:: Exercise objective ::
Please take the records that follow and repeat exactly the lines starting with the line with "let major := w.toNat / 2 ^ 25 % 64" and going on through the line with "The convoys whose".

Saved data entries
========
-- ==== Sys2Proof/Machine/Reliability.lean ====
section
/-! DEFINITION. Error defence: checker mismatches (R241 to R244), pinned errors and strip rewind (R245 to R248),
errors that cannot be pinned (R249), and the patrol scrubber (R258). -/

namespace Sys2Proof.Machine

/-! ### Rewind (R248) -/

/-- The registers of R247 and R196 restored: those that CKMASK named at the boundary. Inside or outside a handler as
at the checkpoint, so the shadow set is put back first. -/
def Context.restoreScalars (x : Context) (k : Checkpoint) : Context :=
  let x := if x.ui.act = k.act then x else x.swapShadow
  let regs := Vector.ofFn fun r : Fin 32 => if k.mask.getLsbD r.val then k.regs[r] else x.regs[r]
  let shadow := Vector.ofFn fun r : Fin 8 => if k.mask.getLsbD (r.val + 24) then k.shadow[r] else x.ui.shadow[r]
  { x with
    regs := regs, conds := if k.mask.getLsbD 32 then k.conds else x.conds
    ui := { x.ui with shadow := shadow, act := k.act, epc := k.uiepc, cause := k.uicause, val := k.uival } }

/-- An interrupt that was taken in the strip is pending again, with its value unless a newer one has come (R196). -/
def UserInt.pendAgain (u : UserInt) (e : Nat × Word) : UserInt :=
  if u.pend.getLsbD (e.1 - 1) then u
  else { u with pend := u.pend ||| (1#4 <<< (e.1 - 1)), held := u.held.setIfInBounds (e.1 - 1) e.2 }

/-- The context's part of a rewind. -/
def Context.rewound (x : Context) : Context :=
  let k := x.ckpt
  let y := x.restoreScalars k
  let ui := x.strip.taken.reverse.foldl UserInt.pendAgain y.ui
  { y with
    ui := ui, loops := k.loops, vregs := k.vregs, scales := k.scales, vtype := k.vtype, vrows := k.vrows
    vcols := k.vcols, fp := k.fp, mat := k.mat, resthr := k.resthr, ret := k.ret, vsElem := 0, vsMember := 0
    pc := k.resume, cvy := none, wait := none, held := [], redump := [], qfault := none, queue := []
    trap := { y.trap with cocoon := false }
    strip := { Strip.reset with pinned := x.strip.pinned + 1, unopened := x.strip.unopened } }

/-- The tile's part: working copies as committed, slots claimed in the strip free, no release marks (R132, R136). -/
def Tile.rewound (t : Tile) (c : Nat) (claimed : List Nat) : Tile :=
  let one (e : Nat × Slot) : Nat × Slot :=
    if e.2.holder = some (.ctx c) then
      (e.1, if claimed.contains e.1 then { e.2 with holder := none, released := false } else { e.2 with released := false })
    else e
  { t with working := copyBands (t.bandsOf (.ctx c)) t.committed t.working, slots := t.slots.map one }

/-- rewind() of the current context (R248). -/
def rewind (s : State) : State :=
  let n := tileOf s.cur
  let t := s.setTile n ((s.tileAt n).rewound s.cur s.cx.strip.claimed)
  t.mapCx (·.rewound)

/-- A pinned error is rewound (R246): the strip is not forced, nor by this as its fifth, and the level is user. -/
def Context.rewinds (x : Context) : Bool := !x.strip.forced && !x.sup && x.strip.pinned < 4

/-- An error pinned to the current strip: it is rewound, or treated as one that cannot be pinned. -/
def pinnedError (cause : Nat) (tval : Word) (queued : Bool) (s : State) : State :=
  if s.cx.rewinds then rewind s
  else unpinnable (s.mapCx fun x => { x with strip := { x.strip with forced := true } }) cause tval queued

/-! ### The checker (R241, R244) -/

/-- The instructions whose results the checker recomputes. -/
def isChecked (w : BitVec 32) : Bool :=
  let major := w.toNat / 2 ^ 25 % 64
  match decode w with
  | .error _ => false
  | .ok (.vcvt ..) | .ok (.vbq ..) | .ok (.vbdq ..) | .ok (.mma ..) => true
  | .ok _ => major == 0x14 || major == 0x15 || major == 0x1A

/-- The checker recomputes something of a checked word that starts at an element: A, the number of its results, is at
least 1 (R241). Bit 9 of a vector word is its m bit (R303). The mask may still be unknown, since an earlier member of the convoy
writes v0 (R115): then any element may be active (log entry 97). Conversions and scans ignore VSTART (R117, R369). -/
def Context.recomputes (x : Context) (unknown : Bool) (start : Nat) (w : BitVec 32) : Bool :=
  let active (start : Nat) : Bool := !(x.activeFrom (w.getLsbD 9 && !unknown) start).isEmpty
  isChecked w && !x.zeroShape && match decode w with
    | .ok (.mma ..) => x.qmat.rows != 0 && x.qmat.cols != 0 && x.qmat.depth != 0
    | .ok (.vred ..) | .ok (.vredAll ..) => true
    | .ok (.vcvt ..) | .ok (.vbq ..) | .ok (.vbdq ..) | .ok (.vscan ..) => active 0
    | .ok _ => active start
    | .error _ => false

/-- A word may write v0. -/
def Context.writesMask (x : Context) (w : BitVec 32) : Bool := writesGroup w && (x.groupRegs (w.toNat / 2 ^ 20 % 32)).contains 0

/-- The checker recomputes something of one of some members, of which the first starts at an element. -/
def Context.recomputesOne (x : Context) : Bool → Nat → List (BitVec 32) → Bool
  | _, _, [] => false
  | unknown, start, w :: ws => x.recomputes unknown start w || x.recomputesOne (unknown || x.writesMask w) 0 ws

/-- A checked member of the convoy that is executing has still to retire. -/
def Context.checking (x : Context) : Bool :=
  match x.cvy with
  | some v => x.recomputesOne false x.startElem (v.words.drop v.idx)
  | none => false

/-- A started task runs on the context, or a handler of it. -/
def Context.executes (x : Context) : Bool := x.task.isSome && x.start.isNone && !x.stopped && !x.ended

/-- The convoys whose check may fail: the one that is executing, and those of the strip whose MMAs have retired (R216,
R244). -/
def Context.failing (x : Context) : List Word := (if x.checking then [x.convoyStart] else []) ++ x.strip.mmaPcs

/-- A mismatch of the current context, in one of the convoys where it can be: trap 0x0F names it. -/
def mismatch (s : State) : State :=
  let d := s.draw
  let pcs := s.cx.failing
  pinnedError 0x0F (pcs.getD (d.1.toNat % pcs.length) s.cx.convoyStart) true d.2

/-- An error of the current context: a SEND that it breaks off has its request withdrawn, and a grant that it received is returned
(R206). -/
def breaksOff (f : State → State) (s : State) : State :=
  let t := f s
  if (s.cx.wait.map (·.kind)) == some .grant && t.cx.wait.isNone then withdraw s.cur t else t

/-- CHECKER_MISMATCH (R244, R246, R249). -/
def execCheckerMismatch (c : Nat) (s : State) : Host.Outcome State Fault Refusal :=
  if !ctxInRange c then .fault .noSuchPart
  else
    let x := s.ctxAt c
    if x.executes && !x.failing.isEmpty then .next (s.within c (breaksOff mismatch))
    else .next s

/-! ### Uncorrectable errors (R245, R249) -/

/-- The convoy that trap 0x10 names: the one that is executing, or one that has retired, the last of the strip that entered
the vector queue (R216). -/
def Context.consumer (x : Context) : Option Word :=
  match x.cvy with
  | some v => some v.start
  | none => x.strip.lastBound

/-- TVAL of trap 0x10: the consuming convoy, or the scalar load at issue, or all ones where none can be named (R216). -/
def errorTval (x : Context) (scalarLoad named : Bool) : Word :=
  if !named then BitVec.allOnes 64 else if scalarLoad then x.convoyStart else x.consumer.getD x.pc

/-- UNCORRECTABLE_ERROR (R245, R246, R249). -/
def execUncorrectableError (c : Nat) (pinned scalarLoad named : Bool) (s : State) :
    Host.Outcome State Fault Refusal :=
  if !ctxInRange c then .fault .noSuchPart
  else
    let x := s.ctxAt c
    let tval := errorTval x scalarLoad named
    if !x.executes || (named && !scalarLoad && x.consumer.isNone) then .next s
    else .next (s.within c (breaksOff fun s =>
      if pinned then pinnedError 0x10 tval (!scalarLoad) s else unpinnable s 0x10 tval (!scalarLoad)))

/-! ### The patrol scrubber (R258) -/

/-- The rows of a list without the oldest of a channel's, where that channel's list is full (R258). -/
def dropOldest (channel : Nat) (rows : List (Nat × Nat)) : List (Nat × Nat) :=
  let own := rows.filter fun e => Config.patrolChannel e.1 == channel
  if own.length < 1024 then rows
  else match own with
    | [] => rows
    | e :: _ => rows.erase e

/-- The weighted lists of all channels after a visit: rows in the order of their last corrections, with their visits
since. Which channel holds a line is open (R146; log entry 37). -/
def patrolAfter (rows : List (Nat × Nat)) (line : Nat) (corrected : Bool) : List (Nat × Nat) :=
  if corrected then
    let others := rows.filter (·.1 != line)
    (if others.length < 1024 then others else dropOldest (Config.patrolChannel line) others) ++ [(line, 0)]
  else (rows.map fun e => if e.1 = line then (e.1, e.2 + 1) else e).filter (·.2 < 64)

/-- A line of the own node's HBM or bulk DRAM. -/
def State.patrols (s : State) (line : Nat) : Bool :=
  let pa := line * 64 % 2 ^ 44
  line * 64 / 2 ^ 44 == s.node && (inHbm pa || inBulk pa)

/-- PATROL_VISIT (R258): an uncorrectable line gets stored poison. -/
def execPatrolVisit (line : Nat) (corrected uncorrectable : Bool) (s : State) : Host.Outcome State Fault Refusal :=
  if !s.patrols line then .fault .noSuchPart
  else
    let s := { s with patrol := patrolAfter s.patrol line corrected }
    .next (if uncorrectable then { s with poison := tabSet s.poison line (BitVec.allOnes 128) } else s)

end Sys2Proof.Machine
end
========
:: Answer below ::
  let major := w.toNat / 2 ^ 25 % 64
  match decode w with
  | .error _ => false
  | .ok (.vcvt ..) | .ok (.vbq ..) | .ok (.vbdq ..) | .ok (.mma ..) => true
  | .ok _ => major == 0x14 || major == 0x15 || major == 0x1A

/-- The checker recomputes something of a checked word that starts at an element: A, the number of its results, is at
least 1 (R241). Bit 9 of a vector word is its m bit (R303). The mask may still be unknown, since an earlier member of the convoy
writes v0 (R115): then any element may be active (log entry 97). Conversions and scans ignore VSTART (R117, R369). -/
def Context.recomputes (x : Context) (unknown : Bool) (start : Nat) (w : BitVec 32) : Bool :=
  let active (start : Nat) : Bool := !(x.activeFrom (w.getLsbD 9 && !unknown) start).isEmpty
  isChecked w && !x.zeroShape && match decode w with
    | .ok (.mma ..) => x.qmat.rows != 0 && x.qmat.cols != 0 && x.qmat.depth != 0
    | .ok (.vred ..) | .ok (.vredAll ..) => true
    | .ok (.vcvt ..) | .ok (.vbq ..) | .ok (.vbdq ..) | .ok (.vscan ..) => active 0
    | .ok _ => active start
    | .error _ => false

/-- A word may write v0. -/
def Context.writesMask (x : Context) (w : BitVec 32) : Bool := writesGroup w && (x.groupRegs (w.toNat / 2 ^ 20 % 32)).contains 0

/-- The checker recomputes something of one of some members, of which the first starts at an element. -/
def Context.recomputesOne (x : Context) : Bool → Nat → List (BitVec 32) → Bool
  | _, _, [] => false
  | unknown, start, w :: ws => x.recomputes unknown start w || x.recomputesOne (unknown || x.writesMask w) 0 ws

/-- A checked member of the convoy that is executing has still to retire. -/
def Context.checking (x : Context) : Bool :=
  match x.cvy with
  | some v => x.recomputesOne false x.startElem (v.words.drop v.idx)
  | none => false

/-- A started task runs on the context, or a handler of it. -/
def Context.executes (x : Context) : Bool := x.task.isSome && x.start.isNone && !x.stopped && !x.ended

/-- The convoys whose check may fail: the one that is executing, and those of the strip whose MMAs have retired (R216,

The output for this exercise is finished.